The fallback process involves attempting to ping possible registry API
endpoints to determine the set of endpoints and using no trust model. This
should preferably be used only when a namespace is explicitly marked as
insecure.

### Extensibility
A custom method may be used to provide discovery by implementing the
`Resolver` interface.

### Scope
The namespace information produced from the discovery process may contain a
scope field. The scope field means the information may apply to any namespace
with a prefix of the given scope. The scope prefix will always be applied with
a path separator. If the scope field is omitted, the information may not be
applied to any other namespace.

### Endpoints
The registry API endpoints each contain a version (may be v1 or v2 registries)
and may either be pull only mirrors or full registries. The trust model applies
to each registry API endpoint and may not be overloaded by an individual
endpoint. The trust model defines the method for verifying the content
retrieved from an endpoint, not the method for authentication or authorization.
Each registry API endpoint is responsible for specifying its authentication or
authorization method.

It may also be possible in the future to extend these endpoints to support
direct downloads of tarballs, such as the result from a `docker save`.

## Name Expansion
Before a name can be resolved, it must be expanded to its fully qualified form.
This may mean adding to the resource path as well as inserting a default
domain. The rules for expansion must be determined by the client.

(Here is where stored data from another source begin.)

-- ==== Sys2Proof/Syntax.lean ====
section
/-! DEFINITION. The instructions as data. Each row of `spec/opcode_table.json` is one constructor of `Instr` together with one
constructor of that instruction's operand-form type; prefixes are instructions of their own (log 10). Nothing of an
encoding is lost: two byte sequences that differ decode to two terms, but for the rows the table marks `alias_of`. -/

namespace Sys2Proof

/-- The 8-bit registers, in the order of their numbers (`30_encoding.md` R104, column W = 0). -/
inductive Reg8 where
  | al | cl | dl | bl | ah | ch | dh | bh
deriving DecidableEq, Repr

/-- The 16-bit general registers, in the order of their numbers (`30_encoding.md` R104, column W = 1). -/
inductive Reg16 where
  | ax | cx | dx | bx | sp | bp | si | di
deriving DecidableEq, Repr

/-- The segment registers, in the order of their codes (`30_encoding.md` R114). -/
inductive SegReg where
  | es | cs | ss | ds
deriving DecidableEq, Repr

/-- The W bit (`30_encoding.md` R110): byte (0) or word (1) operands. -/
inductive Width where
  | byte
  | word
deriving DecidableEq, Repr

/-- The base and index terms of an effective address, one per R/M value (`30_encoding.md` R106). -/
inductive EaBase where
  | bxSi | bxDi | bpSi | bpDi | si | di | bp | bx
deriving DecidableEq, Repr

/-- The displacement after the ModRM byte (`30_encoding.md` R103, R107). -/
inductive Disp where
  | none
  | d8 (d : Byte)
  | d16 (d : Word)
deriving DecidableEq, Repr

/-- A memory operand of the ModRM byte: the direct address (MOD = 00, R/M = 110) or a base with a displacement. -/
inductive Mem where
  | direct (addr : Word)
  | based (base : EaBase) (disp : Disp)
deriving DecidableEq, Repr

/-- The operand the MOD and R/M fields select: a register of `ρ` (MOD = 11) or memory (`30_encoding.md` R105, R106). -/
inductive RM (ρ : Type) where
  | reg (r : ρ)
  | mem (m : Mem)
deriving DecidableEq, Repr

/-- The ten operand forms of ADD, OR, ADC, SBB, AND, SUB, XOR and CMP, in the order of `41_arithmetic.md` R240. The forms of
opcodes 82 and 83 are listed for five of the eight only (`WellFormed`). -/
inductive AluForm where
  | rm8R8 (dst : RM Reg8) (src : Reg8)
  | rm16R16 (dst : RM Reg16) (src : Reg16)
  | r8Rm8 (dst : Reg8) (src : RM Reg8)
  | r16Rm16 (dst : Reg16) (src : RM Reg16)
  | alImm8 (imm : Byte)
  | axImm16 (imm : Word)
  | rm8Imm8 (dst : RM Reg8) (imm : Byte)
  | rm16Imm16 (dst : RM Reg16) (imm : Word)
  | rm8Imm8Alt (dst : RM Reg8) (imm : Byte)
  | rm16Imm8 (dst : RM Reg16) (imm : Byte)
deriving DecidableEq, Repr

/-- The operand forms of INC and DEC (`41_arithmetic.md` R252, R256): `40+r` / `48+r`, FE, FF. -/
inductive IncForm where
  | r16 (r : Reg16)
  | rm8 (dst : RM Reg8)
  | rm16 (dst : RM Reg16)
deriving DecidableEq, Repr

/-- The byte and word forms of NOT, NEG, MUL, IMUL, DIV and IDIV (opcodes F6, F7; `30_encoding.md` R122). -/
inductive UnaryForm where
  | rm8 (operand : RM Reg8)
  | rm16 (operand : RM Reg16)
deriving DecidableEq, Repr

/-- The V bit (`30_encoding.md` R112): a shift or rotate by 1 or by CL. -/
inductive ShiftCount where
  | one
  | cl
deriving DecidableEq, Repr

/-- The operand forms of the shifts and rotates (opcodes D0 to D3; `42_logic_shift.md` R290). -/
inductive ShiftForm where
  | rm8 (dst : RM Reg8) (count : ShiftCount)
  | rm16 (dst : RM Reg16) (count : ShiftCount)
deriving DecidableEq, Repr

/-- The operand forms of TEST (`42_logic_shift.md` R301): 84, 85, A8, A9, F6 /0, F7 /0. -/
inductive TestForm where
  | rm8R8 (a : RM Reg8) (b : Reg8)
  | rm16R16 (a : RM Reg16) (b : Reg16)
  | alImm8 (imm : Byte)
  | axImm16 (imm : Word)
  | rm8Imm8 (a : RM Reg8) (imm : Byte)
  | rm16Imm16 (a : RM Reg16) (imm : Word)
deriving DecidableEq, Repr

/-- The operand forms of MOV between register and register or memory (`40_data_transfer.md` R206): 88, 89, 8A, 8B. -/
inductive MovForm where
  | rm8R8 (dst : RM Reg8) (src : Reg8)
  | rm16R16 (dst : RM Reg16) (src : Reg16)
  | r8Rm8 (dst : Reg8) (src : RM Reg8)
  | r16Rm16 (dst : Reg16) (src : RM Reg16)
deriving DecidableEq, Repr

/-- The operand forms of MOV with an immediate (`40_data_transfer.md` R209): `B0+r`, `B8+r`, C6, C7. -/
inductive MovImmForm where
  | r8 (dst : Reg8) (imm : Byte)
  | r16 (dst : Reg16) (imm : Word)
  | rm8 (dst : RM Reg8) (imm : Byte)
  | rm16 (dst : RM Reg16) (imm : Word)
deriving DecidableEq, Repr

/-- The operand forms of XCHG (`40_data_transfer.md` R216): 86, 87, `90+r`. -/
inductive XchgForm where
  | r8Rm8 (a : Reg8) (b : RM Reg8)
  | r16Rm16 (a : Reg16) (b : RM Reg16)
  | axR16 (r : Reg16)
deriving DecidableEq, Repr

/-- The operand forms of PUSH and POP (`40_data_transfer.md` R211, R213): a segment register, `50+r` / `58+r`, FF /6 / 8F /0. -/
inductive StackForm where
  | seg (q : SegReg)
  | r16 (r : Reg16)
  | rm16 (operand : RM Reg16)
deriving DecidableEq, Repr

/-- Where IN and OUT take the port number from (`40_data_transfer.md` R201, R210): DATA-8 or DX. -/
inductive Port where
  | imm8 (p : Byte)
  | dx
deriving DecidableEq, Repr

/-- The instructions, in the order of the spec's files 40 to 45. -/
inductive Instr where
  -- 40_data_transfer.md
  | input (w : Width) (p : Port)
  | lahf
  | lds (dst : Reg16) (src : Mem)
  | lea (dst : Reg16) (src : Mem)
  | les (dst : Reg16) (src : Mem)
  | movReg (f : MovForm)
  | movFromSeg (dst : RM Reg16) (q : SegReg)
  | movToSeg (q : SegReg) (src : RM Reg16)
  | movLoad (w : Width) (addr : Word)
  | movStore (w : Width) (addr : Word)
  | movImm (f : MovImmForm)
  | output (w : Width) (p : Port)
  | pop (dst : StackForm)
  | popf
  | push (src : StackForm)
  | pushf
  | sahf
  | xchg (f : XchgForm)
  | xlat
  -- 41_arithmetic.md
  | aaa
  | aad
  | aam
  | aas
  | adc (f : AluForm)
  | add (f : AluForm)
  | cbw
  | cmp (f : AluForm)
  | cwd
  | daa
  | das
  | dec (f : IncForm)
  | div (f : UnaryForm)
  | idiv (f : UnaryForm)
  | imul (f : UnaryForm)
  | inc (f : IncForm)
  | mul (f : UnaryForm)
  | neg (f : UnaryForm)
  | sbb (f : AluForm)
  | sub (f : AluForm)
  -- 42_logic_shift.md
  | and (f : AluForm)
  | not (f : UnaryForm)
  | or (f : AluForm)
  | rcl (f : ShiftForm)
  | rcr (f : ShiftForm)
  | rol (f : ShiftForm)
  | ror (f : ShiftForm)
  | sal (f : ShiftForm)
  | sar (f : ShiftForm)
  | shr (f : ShiftForm)
  | test (f : TestForm)
  | xor (f : AluForm)
  -- 43_string.md
  | cmps (w : Width)
  | lods (w : Width)
  | movs (w : Width)
  | scas (w : Width)
  | stos (w : Width)
  | rep
  | repe
  | repne
  -- 44_control_transfer.md
  | callNear (inc : Word)
  | callNearIndirect (target : RM Reg16)
  | callFar (ip cs : Word)
  | callFarIndirect (target : Mem)
  | int3
  | int (type : Byte)
  | into
  | iret
  | jo (inc : Byte)
  | jno (inc : Byte)
  | jb (inc : Byte)
  | jae (inc : Byte)
  | je (inc : Byte)
  | jne (inc : Byte)
  | jbe (inc : Byte)
  | ja (inc : Byte)
  | js (inc : Byte)
  | jns (inc : Byte)
  | jp (inc : Byte)
  | jnp (inc : Byte)
  | jl (inc : Byte)
  | jge (inc : Byte)
  | jle (inc : Byte)
  | jg (inc : Byte)
  | jc (inc : Byte)
  | jnc (inc : Byte)
  | jcxz (inc : Byte)
  | jmpNear (inc : Word)
  | jmpFar (ip cs : Word)
  | jmpShort (inc : Byte)
  | jmpNearIndirect (target : RM Reg16)
  | jmpFarIndirect (target : Mem)
  | loop (inc : Byte)
  | loope (inc : Byte)
  | loopne (inc : Byte)
  | retNear
  | retNearPop (n : Word)
  | retFar
  | retFarPop (n : Word)
  -- 45_processor_control.md
  | clc
  | cld
  | cli
  | cmc
  | esc (opcode : BitVec 6) (source : RM Reg16)
  | hlt
  | lock
  | nop
  | stc
  | std
  | sti
  | wait
  | esOverride
  | csOverride
  | ssOverride
  | dsOverride
deriving DecidableEq, Repr

end Sys2Proof
end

Expansion can be defined as...
`<name> -> <fully qualified name>`

### Compatibility
Current Docker clients have a default expansion which must remain backwards
compatible from a user perspective. Docker clients expand short names containing
no slashes as "docker.io/library/{name}" and all other short names as
"docker.io/{name}". Current tooling built around Docker expects to use the
Docker hub registry for all short names.